Confidentiality and Consent
In order to maintain patient confidentiality throughout the investigation, each patient was assigned a unique identification number. The patients' names and identification numbers were kept separately, so that the analysis of the data was performed without any knowledge of the patient's identity.
All patients provided written informed consent; they stated that they comprehended the purpose of the study as well as the potential risks and benefits of the operation. The patients were informed that they had the right to alternative forms of operative and nonoperative care other than that offered in the study. They also were advised that they had the right not to participate in the study even if they selected the type of care offered in the study. The patient's understanding of these rights was documented in writing. The study was approved by our institutional review board.
Preoperative Assessment
In order to allow comparison of our findings with those that have previously been reported in the literature, sufficient data were collected to allow scoring according to the University of California at Los Angeles shoulder scale9 and the American Shoulder and Elbow Surgeons shoulder index22. The University of California at Los Angeles shoulder scale is a 35-point scale, with a maximum of 10 points assigned for pain; 10 points, for function; and 5 points each, for motion, strength, and patient satisfaction. The American Shoulder and Elbow Surgeons shoulder index is calculated with use of scores that the patient assigns for pain on a 10-point visual analog scale, with 0 representing no pain and 10 representing unbearable pain, and with use of scores that the patient assigns for ten self-assessed activities of daily living. The pain score on the visual analog scale is subtracted from ten and the resulting number is multiplied by five, for a maximum of 50 points. The ten activities of daily living are scored from 0 to 3 points, for a maximum of 30 points. This number then is multiplied by five-thirds, for a possible total of 50 points; when this score is added to the pain score, 100 points are possible. All patients completed self-assessment questionnaires to document their levels of satisfaction and function.
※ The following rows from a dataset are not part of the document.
-- ==== Sys2Proof/Machine/Microcode.lean ====
section
/-! DEFINITION. The control store at work: OEM instructions, run microword by microword from the stores (R232 to R247),
the machine check that Lantern serves (R228, R249), and the parity scrub (R252). -/

namespace Sys2Proof.Machine

/-! ### Words of the stores (R232, R239, R240) -/

/-- The field [hi:lo] of a number. -/
def nfld (x hi lo : Nat) : Nat := x / 2 ^ lo % 2 ^ (hi + 1 - lo)

/-- SEQ, COND and TARGET of a microword. -/
def seqOf (w : Nat) : Nat := nfld w 17 14
def condOf (w : Nat) : Nat := nfld w 13 12
def targetOf (w : Nat) : Nat := nfld w 11 0

/-- A field of which values above `top` are reserved and act as 0 (R241). -/
def ufield (x hi lo top : Nat) : Nat := if nfld x hi lo ≤ top then nfld x hi lo else 0

/-- The fields of a nanoword. -/
def nOp (x : Nat) : Nat := ufield x 12 8 26
def nFlags (x : Nat) : Nat := ufield x 15 13 6
def nDst (x : Nat) : Nat := nfld x 20 17
def nRstk (x : Nat) : Nat := ufield x 26 25 2
def nAcc (x : Nat) : Nat := ufield x 30 27 14
def nLogic (x : Nat) : Nat := ufield x 35 31 26
def nFpu (x : Nat) : Nat := ufield x 40 36 20
def nTest (x : Nat) : Nat := nfld x 51 47
def nMem (x : Nat) : Nat := ufield x 67 64 12
def nSeg (x : Nat) : Nat := ufield x 71 68 10
def nStep (x : Nat) : Nat := ufield x 77 74 3

/-- ODEPTH: the change of the operand stack's depth, −8 to 7. -/
def nDepth (x : Nat) : Int := if nfld x 24 21 < 8 then nfld x 24 21 else (nfld x 24 21 : Int) - 16

/-- CONST, sign-extended. -/
def nConst (x : Nat) : Word := sext 6 (nfld x 46 41)

/-! ### A routine under way (R242, R243) -/

/-- An OEM routine under way: the state with its staged effects, the state as last committed, the microword to execute,
the registers of R242, the memory offset and data registers, the safe points it has passed, and a PC that it has set. -/
structure Mic where
  st : State
  base : State
  addr : Nat
  ret : Nat := 0
  t : List Word := [0, 0, 0, 0]
  lc : Word := 0
  step : Nat := 0
  off : Word
  wr : Word
  rd : Word
  safes : Nat := 0
  jump : Option Word := none

/-- What a microword's datapath makes: the result, its exact value, and carry and overflow where a rule gives them. -/
structure Alu where
  r : Word
  exact : Int
  c : Option Bool := none
  v : Option Bool := none

/-- The operations of OP on A and B (R239); `cin` is the C flag. -/
def aluOp (op : Nat) (cin : Bool) (a b : Word) : Alu :=
  let plain (r : Word) : Alu := { r := r, exact := r.toInt }
  let sum (k : Bool) : Alu :=
    let x := addFlags 0 a b k
    { r := x.1, exact := a.toInt + b.toInt + k.toNat, c := some (bit x.2 swC), v := some (bit x.2 swV) }
  let diff (k : Bool) : Alu :=
    let x := subFlags 0 a b k
    { r := x.1, exact := a.toInt - b.toInt - (!k).toNat, c := some (bit x.2 swC), v := some (bit x.2 swV) }
  let shift (f : Word → Nat → Word × Bool) : Alu :=
    if b = 0 then { r := a, exact := a.toInt, c := some cin }
    else { r := (f a b.toNat).1, exact := (f a b.toNat).1.toInt, c := some (f a b.toNat).2 }
  match op with
  | 0 => plain a
  | 1 => sum false
  | 2 => diff true
  | 3 => sum cin
  | 4 => diff cin
  | 5 => plain (a &&& b)
  | 6 => plain (a ||| b)
  | 7 => plain (a ^^^ b)
  | 8 => plain (~~~a)
  | 9 => shift shlRes
  | 10 => shift shrRes
  | 11 => shift sarRes
  | 12 =>
    let x := rorFlags 0 a b.toNat
    { r := x.1, exact := x.1.toInt, c := some (if b.toNat % 32 = 0 then cin else bit x.1 31) }
  | 13 => { r := a * b, exact := sprod a b, v := some (!fitsS32 (sprod a b)) }
  | 14 =>
    let r := BitVec.ofInt 32 (Int.fdiv (sprod a b) (2 ^ 32))
    { r := r, exact := r.toInt, v := some (!fitsS32 (sprod a b)) }
  | 15 =>
    let r := BitVec.ofNat 32 (uprod a b / 2 ^ 32)
    { r := r, exact := r.toInt, v := some (decide (2 ^ 32 ≤ uprod a b)) }
  | 16 => plain (Config.divideStep true a b)
  | 17 => plain (Config.divideStep false a b)
  | 18 => plain (BitVec.ofNat 32 (clz a))
  | 19 => plain (if a.slt b then a else b)
  | 20 => plain (if a.slt b then b else a)
  | 21 => plain (sext 8 a.toNat)
  | 22 => plain (sext 16 a.toNat)
  | 23 => plain (a &&& 0xFF)
  | 24 => plain (a &&& 0xFFFF)
  | 25 => plain ((a <<< 15) ||| (b &&& 0x7FFF))
  | _ => plain b

/-- The flags of a class (R111) for a result r, clamped or not; a minimum or maximum compares (R137), and a divide that clamps sets
S (R114). Where no rule gives C or V for the operation, they are open. -/
def classFlags (cls op : Nat) (sw a b : Word) (x : Alu) (r : Word) (clamped : Bool) : Word :=
  let c := x.c.getD (Config.oemFlag op cls a b)
  let v := x.v.getD (Config.oemFlag op (cls + 8) a b)
  match cls with
  | 0 => sw
  | 1 => if op = 19 ∨ op = 20 then (subFlags sw a b true).2 else setCZNV sw c r v
  | 2 => stick (setCZNV sw c r false) swS clamped
  | 3 => setZN sw r
  | 4 => setBit (setZN sw r) swC c
  | 5 => setBit (setZN sw r) swV v
  | _ => stick (setBit (setZN sw r) swV v) swS clamped

/-! ### The datapath of one microword -/

/-- A source (R239): entries of the operand cache stand there once `need` has filled it. -/
def Mic.src (m : Mic) (n k x sel : Nat) : Word :=
  let c := m.st.ctx n
  match sel with
  | 0 => 0
  | 1 => c.top 0
  | 2 => c.top 1
  | 3 => c.top 2
  | 8 => c.acc.setWidth 32
  | 9 => (c.acc.extractLsb' 32 8).signExtend 32
  | 10 => c.sw
  | 11 => BitVec.ofNat 32 (c.iwn * 256)
  | 12 => m.rd
  | 13 => BitVec.ofNat 32 (0x0F00 + k)
  | 14 => nConst x
  | 15 => m.lc
  | i => m.t.getD (i - 4) 0

/-- Entries of the operand stack that a source reads. -/
def srcDepth (sel : Nat) : Nat := if sel ≤ 3 then sel else 0

/-- The operand stack holds k entries, where any are needed. -/
def State.needSome (s : State) (n k : Nat) : Except Trap State := if k = 0 then .ok s else s.need n k

/-- The image word that the offset register addresses (R109), within reach; a write is refused in the I and S areas. -/
def State.oemImage (s : State) (writes : Bool) (off : Word) : Except Trap (Nat × State) :=
  match vectorWord off with
  | .error t => .error t
  | .ok w => match (if writes then writableWord w else .ok ()) with
    | .error t => .error t
    | .ok _ => match s.imageReady w with
      | .error t => .error t
      | .ok s => .ok (w, s.note (imgAddr w) 8 writes (lo32 (s.img w)))

/-- The bytes of a load or store of MEM. -/
def memSize (mem : Nat) : Nat := if mem = 1 ∨ mem = 6 then 4 else if mem ≤ 3 ∨ mem = 7 then 2 else 1

/-- A load without a segment (SEG 10), at the block physical address in the offset register; the image bank stalls while the engine holds
it (R19). -/
def State.physLoad (s : State) (a size : Nat) : Except Trap (Word × State) :=
  if regionOf a = .ib && s.imageHeld then .error stallTrap else
  match (s.drainAll).busLoad 15 a size with
  | .error t => .error t
  | .ok (v, s) => .ok (BitVec.ofNat 32 v, s.note a size false (BitVec.ofNat 32 v))

/-- An image word with its low `size` bytes replaced. -/
def lowBytes (size : Nat) (old : DWord) (v : Word) : DWord :=
  BitVec.ofNat 64 (old.toNat / 2 ^ (8 * size) * 2 ^ (8 * size) + v.toNat % 2 ^ (8 * size))

/-- An access to the image word w (R149, R240): what it reads, if anything, and what the word becomes, if it is written. DESIGN
CHOICE: under SEG 9 a word, half or byte is the low part of the image word, extended or replaced as MEM says. MEM 12 sets or
clears by a mask. -/
def imageAccess (x mem : Nat) (wr : Word) (old : DWord) : Option Word × Option DWord :=
  if mem ≤ 5 then (some (extend (memSize mem) (decide (mem = 2) || decide (mem = 4)) (old.toNat % 2 ^ (8 * memSize mem))), none)
  else if mem ≤ 8 then (none, some (lowBytes (memSize mem) old wr))
  else if mem = 9 then (some (Config.oemImageRead old), some (Config.oemImageWrite wr old))
  else if mem = 10 then (some (Config.oemImageRead old), none)
  else if mem = 11 then (none, some (Config.oemImageWrite wr old))
  else (some (Config.oemImageRead old),
    some (if Config.oemImageClears x then old &&& ~~~Config.oemImageMask wr else old ||| Config.oemImageMask wr))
Active ranges of motion were measured, including elevation, abduction, external rotation in abduction, and internal rotation behind the back. Passive elevation and external rotation (with the arm adducted) were measured by the examiner with use of a handheld goniometer and were recorded to the nearest 5 degrees. Internal rotation was recorded as the highest vertebral level reached by the patient's extended thumb.
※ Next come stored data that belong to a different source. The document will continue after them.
/-- What the digest of the active generation is worth: 0, or the reason of S8's failure (R77). -/
def State.genFault (s : State) : Nat × State :=
  let t := s.str.gen
  if !(targetPds t).all s.serves || s.genMapped then (15, s) else
  let s := (targetPds t).foldl State.touch s
  let r := s.lanternSweep (genBase t) s.str.genLen
  if !r.1 then (14, r.2)
  else if sha256 (r.2.genBytes t s.str.genLen) ≠ s.str.genDigest then (13, r.2)
  else (0, r.2)

/-- S8 ends. -/
def execCodeBankVerification (s : State) : StartOut :=
  .next (if s.str.step ≠ 8 ∨ s.str.failed then s else
    let r := s.genFault
    if r.1 = 0 then (r.2.stepPasses 8).enterMode
    else r.2.startFails 8 r.1)

end Sys2Proof.Machine
end

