-- ==== Sys2Proof/Machine/Tick.lean ====
section
/-! DEFINITION. One microsecond in which no command comes: what the block does by itself as time passes. -/

namespace Sys2Proof.Machine

/-- Bytes that the trace port sends in a microsecond: two TRACE_CLK cycles each, CORE ÷ 4 or ÷ 8 at the frequency that
CLK_MEAS0 has measured over 8 KEEP_CLK cycles (R40, R44, R442). -/
def State.traceRate (s : State) : Nat :=
  s.f Reg.CLK_MEAS 23 0 * 4096 / (8 * 1000000 * (1 + s.f Reg.CLK_CTRL 0 0))

/-- The trace port sends what one microsecond takes. -/
def State.drainTrace (s : State) : State :=
  if s.traceOn then { s with dbg := { s.dbg with fifo := s.dbg.fifo.drop s.traceRate } } else s

/-- Lantern has a core on which no context runs, or in HOLD a context that stands still: it restarts the watchdog (R462) and carries out what was staged. -/
def State.lanternIdle (s : State) : State :=
  if (s.car.running.isNone || decide (s.scn.mode = .hold)) && s.lanternTurn then (s.wdtRestart).lanternSettle else s

/-- The steps of µs time: 1 from the divider of WDT_CLK; while WDT_CLK is lost one cycle of KEEP_CLK, 15625/512 µs, in steps of
30 or 31 (R45). The second value is the part of a microsecond that is left. -/
def State.timeStep (s : State) : Nat × Nat :=
  if bit s.clk.lost 6 then ((s.clk.keepFrac + 15625) / 512, (s.clk.keepFrac + 15625) % 512) else (1, 0)

/-- A step of µs time passes: µs time, the phases of the Beat sources and the classifier's time go on (R45, R323, R457).
Before POR_N rises no time is kept. -/
def State.tick (s : State) : State :=
  if s.pwr.por then s else
  let s' := s.carry (s.clk.us + s.timeStep.1)
  (State.drainTrace { s' with
    clk := { s'.clk with keepFrac := s.timeStep.2 }
    banks := { s'.banks with xbCore := [] } }).lanternIdle

end Sys2Proof.Machine
end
We recorded all measurements during the initial physical examination and during subsequent visits to the clinic. No attempt was made to increase the precision of the measurement with use of such techniques as blinding of the examiner, calculation of test-retest validity or of interobserver and intraobserver reliability, instruction of the patient before measurements were obtained, or warm-up or exercise before the evaluation. Elevation strength was measured with the arm elevated 90 degrees in the scapular plane and internally rotated. Resistance against the examiner was graded from 0 to 5, with 0 representing no strength and 5, normal strength. We did not use injections of anesthetic before examining the shoulder for strength, so we were unable to quantify how much of the loss of strength was due to pain.
Radiographic Findings
Routine radiographs included an anteroposterior radiograph and an axillary lateral radiograph. No fluoroscopic examinations were performed. Radiographic evidence of loosening of the glenoid component included the presence or progression of radiolucent lines and fracture or migration of the component. All glenoid components were non-metal-backed, had a keel, and were inserted with cement. Radiographic evidence of loosening of the press-fit humeral stem included the presence or progression of radiolucent lines, widening of the humeral canal, osteolysis, and migration of the stem. All humeral stems were inserted without cement. All patients received the same type of prosthesis (Global; DePuy, Warsaw, Indiana), and all operations were performed by or under the direct supervision of one of us (G. M. G.).
Randomization was accomplished with use of a random-numbers list generated with Microsoft Excel (Redmond, Washington) and kept by the operating-room nurse. After completion of the humeral osteotomy, anterior and inferior capsular release, mobilization of the subscapularis, and exposure of the glenoid, the circulating nurse reviewed the random-numbers list. Patients who had been assigned an odd number were subsequently managed with a hemiarthroplasty, and those who had been assigned an even number were managed with a total shoulder arthroplasty.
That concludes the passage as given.